# I-94



## ♣628.finst (Jul 29, 2005)

Just a few pics:

Near St. Cloud, MN










Mississipi River, Minnesota










Near St. Cloud State U










Albany (Not that Albany at far Eastern US)


----------



## ♣628.finst (Jul 29, 2005)

Aerial Pic of Albany, near St. Cloud


















Western Minnesota


----------



## ♣628.finst (Jul 29, 2005)

Sauk Centre, MN



















Bad water Quality, though not very bad



















Grand scenery off Fergus Falls


----------



## ♣628.finst (Jul 29, 2005)

*Head North--- I-29*

Red River










Here goes North Dakota.










Fargo, the only major city in North Dakota















































Head North










Agri-business



















Grand Forks























































Englestadt Arena










Canada Customs



















Could we rip off the French part of the sign, please? (In Quebec-Vermont border they would be more dominant, putting French on top of English)

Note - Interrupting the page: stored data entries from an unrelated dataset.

/-- A conversion of rows on one drain: `rows` gives for each drain row the byte offset of its output relative to D
and its elements with their positions. -/
def convert (s : State) (c : Nat) (o : UnitOp) (v : Conv) (rows : List (Nat × List (Nat × (Nat ⊕ Acc)))) : State :=
  let s := if v.wide && v.scl == 0 then autoScale s c else s
  let sigma := fun q => if v.wide && v.scl != 2 then some (s.scaleReg c q) else none
  let pos := fun q => if q < 64 then (s.reg .drnPosLo c 0).toNat.testBit q
    else (s.reg .drnPosHi c 0).toNat.testBit (q - 64)
  let ent := fun q => { StatEnt.init with scale := (sigma q).getD 0x4000 }
  let st0 : ConvAcc :=
    ⟨s.rd F.drnLfsr_STATE c 0, (List.range 128).map fun q => (q, ent q), 0, 0, 0, []⟩
  let st := rows.foldl (fun st r => convRow v sigma pos st r.2) st0
  let s := if v.rnd = .st then s.wr F.drnLfsr_STATE c 0 st.lfsr else s
  let s := ((s.bump F.drnSatunf_SAT_TOTAL c 0 st.sat).bump F.drnSatunf_UNF_TOTAL c 0 st.unf).bump
    F.drnPoison_POI_TOTAL c 0 st.poi
  let s := if v.wide then endWide s c v st else s
  ((rows.map (·.1)).zip st.out.reverse).foldl (deliverRow c o v) s

/-! ### CVTA and CVTM -/

/-- Whether an operation heads the converter queue of a bed and may begin. -/
def State.cvtReady (s : State) (bed opc : Nat) (o : UnitOp) : Bool := s.ready (.cvt bed) opc o

/-- The cells of a converter operation on a bed. -/
def State.cvtCells (s : State) (bed : Nat) (o : UnitOp) : List Nat := s.agCells bed (opField o 47 45)

/-- The operation taken from the queue of the bed and counted as completed there. -/
def State.cvtDone (s : State) (bed : Nat) : State := (s.dequeue (.cvt bed)).progress bed

/-- The operation taken from the queue of the bed with a fault of its pavilion. -/
def State.cvtFault (s : State) (bed : Nat) (o : UnitOp) (code : Nat) : State :=
  (s.dequeue (.cvt bed)).opFault o.pav code 0x04 bed

/-- The conversion entries of the cells of a bed, once they have come through the banks, each with its cell (R228). -/
def State.readEntries (s : State) (bed : Nat) (o : UnitOp) : Option (List (Nat × List (Option Byte))) × State :=
  bankReads s 2 4 ((s.cvtCells bed o).map fun c => (c, entryOff (opField o 41 27) (opField o 26 25), 32))

/-- The rows of an array output as a CVTA converts them (R130, R139, R247). -/
def outRows (s : State) (c : Nat) (v : Conv) (a : ArrOut) : List (Nat × List (Nat × (Nat ⊕ Acc))) :=
  let e := perRow a.fmt
  let cf := colsOf a.shapeR a.fmt
  a.rows.zipIdx.map fun ((q, row), i) =>
    let seg := if a.mode = .os then (127 - i) / a.shapeR * e else 0
    let off := match a.mode with
      | .ws => i * cf
      | .os => q * cf + seg
      | .is => i * e
    (v.doff + off * v.out.bytes, row.zipIdx.map fun (x, n) =>
      let p := if a.mode = .is then n else q
      (p, .inr (if v.zp then zeroPoint s c a.colsum v.nred p (seg + n) x else x)))

/-- Whether a conversion to a track waits for an earlier operation on that track (R97). -/
def State.convHeld (s : State) (c : Nat) (v : Conv) (o : UnitOp) : Bool :=
  decide (4 ≤ v.dest) && s.trackHeld (c / 8) (v.dest - 4) o

/-- The conversion that a CVTA makes on each drain from the entries read, with the output it takes; none for a reserved
combination. -/
def State.cvtaPlan (s : State) (o : UnitOp) (es : List (Nat × List (Option Byte))) : List (Nat × Option (Conv × ArrOut)) :=
  es.map fun e => (e.1, (s.cell e.1).outs.head?.bind fun a =>
    (convOf s (e.1 / 8) o (some (a.fmt, a.mode)) (plain e.2)).map (·, a))

/-- The oldest output of a drain converted. -/
def convertOut (o : UnitOp) (s : State) (e : Nat × Option (Conv × ArrOut)) : State :=
  match e.2 with
  | some (v, a) => convert (s.setCell e.1 { s.cell e.1 with outs := (s.cell e.1).outs.tail }) e.1 o v (outRows s e.1 v a)
  | none => s

/-- Whether the parameter entries of a converter operation can be read. -/
def entriesGood (es : List (Nat × List (Option Byte))) : Bool := es.all fun e => allSome e.2

/-- Whether every drain of a converter operation on a bed has an output that has arrived whole. -/
def State.outsFull (s : State) (bed : Nat) (o : UnitOp) : Bool :=
  (s.cvtCells bed o).all fun c => ((s.cell c).outs.head?.map (·.full)).getD false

Manitoba--- It's in CANADA, but next to it, an US flag.










I know, Bi-Avenue (Bienvenue) back Home. (Bad, Bienvenue over Welcome, that's called Over French-Canadianism)

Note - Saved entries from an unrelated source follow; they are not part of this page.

/-- The exchange operation of a word as the first slice issues it: suppressed while the replay still owes confirmed
operations (R213), else gathered (SIGNAL, TOKEN) or put into the exchange queue. An ORDF orders from here on (R261). -/
def State.enterXch (s : State) (p : Nat) (x : SliceSt) (w : BitVec 64) : State :=
  let opc := slotOp w
  let seq := x.issued * 16 + 15
  let v := s.pav p
  if opc = 0 ∨ seq < v.xseen then s
  else
    let o := unitOpOf p w ((x.slotIndex 15 w).getD 0) x.poison seq
    let v := { v with xseen := seq + 1 }
    if xchCounted opc && decide (0 < v.suppress) then s.setPav p { v with suppress := v.suppress - 1 }
    else if opc = 3 then
      s.setPav p { v with sigs := v.sigs ++
        [⟨o, opField o 47 32, opField o 31 16, none, s.scopeDies p (opField o 11 0), [], false⟩] }
    else if opc = 5 then
      s.setPav p { v with sigs := v.sigs ++
        [⟨o, opField o 38 23, opField o 22 12, some (opField o 47 39), s.scopeDies p (opField o 11 0), [], false⟩] }
    else s.setPav p { v with xq := v.xq ++ [⟨opc, o⟩], ordf := if opc = 1 then v.ordf ++ [o] else v.ordf }

/-! ### Advance (R195, R196, R199) -/

/-- The next word after word `w` and the loops that remain, innermost first (R196). -/
def loopEnd (w : Nat) : List LoopE → Nat × List LoopE
  | [] => (w + 1, [])
  | e :: rest =>
    if e.last = w then
      if e.ix < e.n then (e.start, { e with ix := e.ix + 1 } :: rest) else loopEnd w rest
    else (w + 1, e :: rest)

/-- A slice past the issue of its word. -/
def SliceSt.advance (x : SliceSt) : SliceSt :=
  let (pc, ls) := loopEnd x.pc x.loops.reverse
  { x with pc := pc, loops := ls.reverse, post := none }

/-- A slice after a branch outcome: taken, it pops the loops whose range does not contain the target (R199). -/
def SliceSt.branch (x : SliceSt) (taken : Bool) (target : Nat) : SliceSt :=
  if taken then
    { x with
      pc := target
      loops := x.loops.filter fun e => decide (e.start ≤ target) && decide (target ≤ e.last)
      post := none }
  else x.advance

/-! ### WORD_ISSUE -/

/-- Whether a slice may act on its next word. -/
def State.sliceLive (s : State) (p d : Nat) : Bool :=
  let x := s.slice p d
  s.pavState p == 2 && !s.pwr.shut && x.run && !x.halted && !x.held && x.post.isNone

/-- The word that a slice stands at, if it may act on it and the word is buffered; an unusable word is empty. -/
def State.sliceWord (s : State) (p d : Nat) : Option (List Byte) :=
  if s.sliceLive p d then tfind (s.slice p d).buf (s.slice p d).pc else none

/-- Whether the control operation of a word permits its issue (R187): REPEAT once it has begun, WAIT once its count
is observed, MARK once the slice's snapshot part is written. -/
def SliceSt.permits (x : SliceSt) (ctl : BitVec 64) : Bool :=
  match slotOp ctl with
  | 1 => x.rep.isSome
  | 4 => x.permit
  | 6 => x.marked
  | _ => true

/-- The slice after an issue of its word with control slot `ctl` and exchange slot `xch`. -/
def SliceSt.issue (x : SliceSt) (ctl xch : BitVec 64) : SliceSt :=
  let x := { x with
    issued := x.issued + 1
    last := x.pc
    poison := if slotOp xch = 11 then slotMod xch % 2 == 1 else x.poison }
  match slotOp ctl with
  | 0 => x.advance
  | 1 => match x.rep with
    | some (n, k) => if k < n then { x with rep := some (n, k + 1) } else { x with rep := none }.advance
    | none => x.advance
  | 4 => { x with permit := false, waiting := none }.advance
  | 6 => { x with held := true }.advance
  | _ => { x with post := some ctl }

/-- One beat of a slice: the lead slice counts it on the sundial (R218, Table 6-3). -/
def State.sliceBeat (s : State) (p d : Nat) : State :=
  if d = s.lead p then s.beat p else s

Then... Back Home- Manitoba!


----------



## Forza Raalte (Sep 18, 2004)

A lot of pictures aren't visible.

Still, a nice report if you don't mind the fat kids in the lake


----------



## Bahnsteig4 (Sep 9, 2005)

Very nice pictures (I see all of them). Brings back memories of road travelling in the US. So much fun...


----------



## Bahnsteig4 (Sep 9, 2005)

Very nice pictures (I see all of them). Brings back memories of road travelling in the US. So much fun...

Whats wrong with French, btw???


----------



## Æsahættr (Jul 9, 2004)

I can't see the bottom part of the pictures...

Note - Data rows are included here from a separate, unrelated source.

-- ==== Sys2Proof/Machine/Memory.lean ====
section
/-! DEFINITION. Memory at its endpoints (09, 11.2, 11.6): admission at home agents and GDDR7 controllers, GDDR7 lines
with their errors, Orangery scratchpad and cache partitions, and the accesses of requesters without a cache, which
take the data of a dirty core copy and remove copies that a write makes stale (Table 11-3). -/

namespace Sys2Proof.Machine

/-! ### Addresses (R308, R314, R319, R336) -/

/-- The interleave die H(a) of an address (R319). -/
def hashDie (a : Nat) : Nat := (List.range 13).foldl (fun h i => h ^^^ (a / 2 ^ (12 + 3 * i) % 8)) 0

/-- Whether an address lies in the GDDR aperture. -/
def inGddr (a : Nat) : Bool := decide (a < scratchBase)

/-- Whether an address lies in the Orangery scratchpad range. -/
def inScratch (a : Nat) : Bool := decide (scratchBase ≤ a) && decide (a < cellBase)

/-- Whether an address lies in the cell stores. -/
def inCells (a : Nat) : Bool := decide (cellBase ≤ a) && decide (a < cellBase + 512 * cellSize)

/-- The die and the offset of a GDDR7 address. -/
def gddrDie (a : Nat) : Nat := a / 2 ^ 34 % 8

/-- Die, way-group and offset within it of a scratchpad address (R314). -/
def scratchAt (a : Nat) : Nat × Nat × Nat :=
  let o := a - scratchBase
  (o / 2 ^ 32 % 8, o % 2 ^ 32 / 0xF000000, o % 2 ^ 32 % 0xF000000)

/-- The die of a path. -/
def pathDie : MPath → Nat
  | .scratch d => d
  | .direct d => d
  | .part d _ => d

/-- The owner of the plot of a GDDR7 address: a pavilion, 0xFE the system, 0xFF none (R349). -/
def State.plotOwner (s : State) (a : Nat) : Nat := s.rd F.gdrPlot_OWNER (gddrDie a) (a % 2 ^ 34 / 2 ^ 30)

/-! ### Admission (R315, R316, R336, R349) -/

/-- The answer of a home agent or controller to an access. -/
inductive Adm where
  | ok | wait | refuse (code : Nat)
  deriving DecidableEq, Repr

/-- Bytes of a way-group that count as scratchpad; way-group 15 without the snapshot region. -/
def wayBytes (w : Nat) : Nat := if w = 15 then 0xE000000 else 0xF000000

/-- The scratchpad way-groups of a pavilion in ascending die and way-group order. -/
def State.scratchWays (s : State) (p : Nat) : List (Nat × Nat) :=
  ((List.range 8).flatMap fun d => (List.range 16).map fun w => (d, w)).filter fun e =>
    s.rd F.orgWaymap_MODE e.1 e.2 == 0 && s.rd F.orgWaymap_OWNER e.1 e.2 == p

/-- Bytes of a pavilion's scratchpad that precede a way-group in its order. -/
def State.scratchBefore (s : State) (p d w : Nat) : Nat :=
  (((s.scratchWays p).takeWhile fun e => e != (d, w)).map fun e => wayBytes e.2).sum

/-- Whether `n` bytes at an offset of a way-group reach into the snapshot region (R314). -/
def inSnapshots (w o n : Nat) : Bool := w == 15 && decide (wayBytes 15 < o + n)

/-- Admission of a pavilion to `n` bytes of scratchpad (R315, R316). -/
def State.admitScratch (s : State) (p a n : Nat) : Adm :=
  let (d, w, o) := scratchAt a
  if 16 ≤ w ∨ s.rd F.orgWaymap_MODE d w ≠ 0 ∨ s.rd F.orgWaymap_OWNER d w ≠ p ∨ inSnapshots w o n then
    .refuse St.accessFault
  else if s.rd F.pavQuota_SCRATCH p 0 * 2 ^ 26 < s.scratchBefore p d w + o + n then .refuse St.quota
  else .ok

/-- Admission of the Keeper or a hart to `n` bytes of scratchpad; `snap` whether it may have the snapshot region (R315). -/
def State.admitCore (s : State) (a n : Nat) (snap : Bool) : Adm :=
  let (d, w, o) := scratchAt a
  if inSnapshots w o n then (if snap then .ok else .refuse St.accessFault)
  else if 16 ≤ w ∨ s.rd F.orgWaymap_MODE d w ≠ 0 then .refuse St.accessFault
  else .ok

/-- Whether GDDR7 of a die serves `n` bytes at an address (R336). -/
def State.gddrServes (s : State) (a n : Nat) : Adm :=
  if s.rd F.gdrCap_USABLE (gddrDie a) 0 < a % 2 ^ 34 + n then .refuse St.accessFault else .ok

/-- Whether the GDDR7 that holds a line takes accesses: they wait while it retrains (R342). -/
def State.gddrOpen (s : State) (la : Nat) : Bool := s.rd F.gdrStatus_STATE (gddrDie (la * 256)) 0 != 4

/-- Admission to a plot whose owner is admitted: it waits for the zero fill (R350). -/
def State.admitPlot (s : State) (a n : Nat) : Adm :=
  match s.gddrServes a n with
  | .ok => if s.flag F.gdrPlot_ZFILL (gddrDie a) (a % 2 ^ 34 / 2 ^ 30) then .wait else .ok
  | x => x

/-- Admission of a pavilion's unit to GDDR7; `sys` whether plots of the system are open to it. -/
def State.admitGddr (s : State) (p a n : Nat) (sys : Bool) : Adm :=
  let o := s.plotOwner a
  if o = p ∨ (sys ∧ o = 0xFE) then s.admitPlot a n else .refuse St.accessFault

/-- Admission of an access of a requester to `n` bytes, which lie in one line (R315, R316, R349, R371). -/
def State.admits (s : State) (r : Requester) (write : Bool) (a n : Nat) : Adm :=
  if inGddr a then
    match r with
    | .keeper => s.gddrServes a n
    | .hart _ _ _ => if s.plotOwner a = 0xFF then .refuse St.accessFault else s.admitPlot a n
    | .window p => s.admitGddr p a n false
    | .engine _ p => s.admitGddr p a n true
    | .slice p => s.admitGddr p a n true
  else if inScratch a then
    match r with
    | .keeper => s.admitCore a n (!write)
    | .hart _ mode _ => s.admitCore a n (!write && mode == .m)
    | .window p => s.admitScratch p a n
    | .engine _ p => s.admitScratch p a n
    | .slice p => s.admitScratch p a n
  else if inCells a then
    let b := (a - cellBase) / cellSize / 8
    match r with
    | .keeper => .ok
    | .hart _ _ _ => .ok
    | .window p => if s.owns p b then .ok else .refuse St.accessFault
    | _ => .refuse St.accessFault
  else .refuse St.accessFault

/-- The pavilion whose unit makes an access. The pavilion of a window is not told of a refusal (R373). -/
def pavOf : Requester → Option Nat
  | .engine _ p => some p
  | .slice p => some p
  | _ => none

/-- What the refusal of an access adds: a pavilion beyond its scratchpad, at a plot that is not open to it or at a cell store of
a foreign bed raises the quota-violation alarm (R316, R348, Table 9-10). -/
def State.overLimit (s : State) (r : Requester) (a code : Nat) : State :=
  match pavOf r with
  | none => s
  | some p =>
    if inScratch a then (if code = St.quota then s.quotaAlarm p (scratchAt a).1 1 else s)
    else if inGddr a then
      (if s.plotOwner a = p ∨ s.plotOwner a = 0xFE then s else s.quotaAlarm p (gddrDie a) 2)
    else if inCells a ∧ !s.owns p ((a - cellBase) / cellSize / 8) then s.quotaAlarm p (dieOfBed ((a - cellBase) / cellSize / 8)) 0
    else s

Je parle francaise. J'aime francaise, Vous devriez l'aimer.


----------



## ♣628.finst (Jul 29, 2005)

davidkunz/VIE said:


> Very nice pictures (I see all of them). Brings back memories of road travelling in the US. So much fun...


That's only the Northern-Midwest part of US, which I love the most. 



> Whats wrong with French, btw???


Well, that's my personal problem. I hate the language, not the people. But I don't like bilingual policy that force us to learn both languages. (French pronunciation is ugly, that's my opinion) Having studied French for 6 years, lived in "so-called" French country for 30 years and now I could only barely recognized some French words. I remember I had passed 0 exams in French and thus I hate French Language, and that's one of the official language of Canada. It's not official provincial language, though. So, my French teachers (When I learned French) taught us with broken French and add a lot of English in it) Luckily, you could survive without much French Language Skills, and even universities don't consider your French Skills as a problem in this part of Canada.


----------



## ♣628.finst (Jul 29, 2005)

Fixed the photos with wrong albums.


----------



## dmg1mn (Oct 1, 2005)

Cool, now I can see them.


----------



## Breakwood (Oct 10, 2004)

You do realize that the welcome to manitoba sign has the French first so that it will make sense. It wouldn't be gramatically correct to say Manitoba vous Bienvenue, by putting Bienvenue au Manitoba and Manitoba welcomes you both languages are used correctly.


----------



## shivtim (May 6, 2004)

A nice slice of Americana, with Canada thrown in for good measure.


----------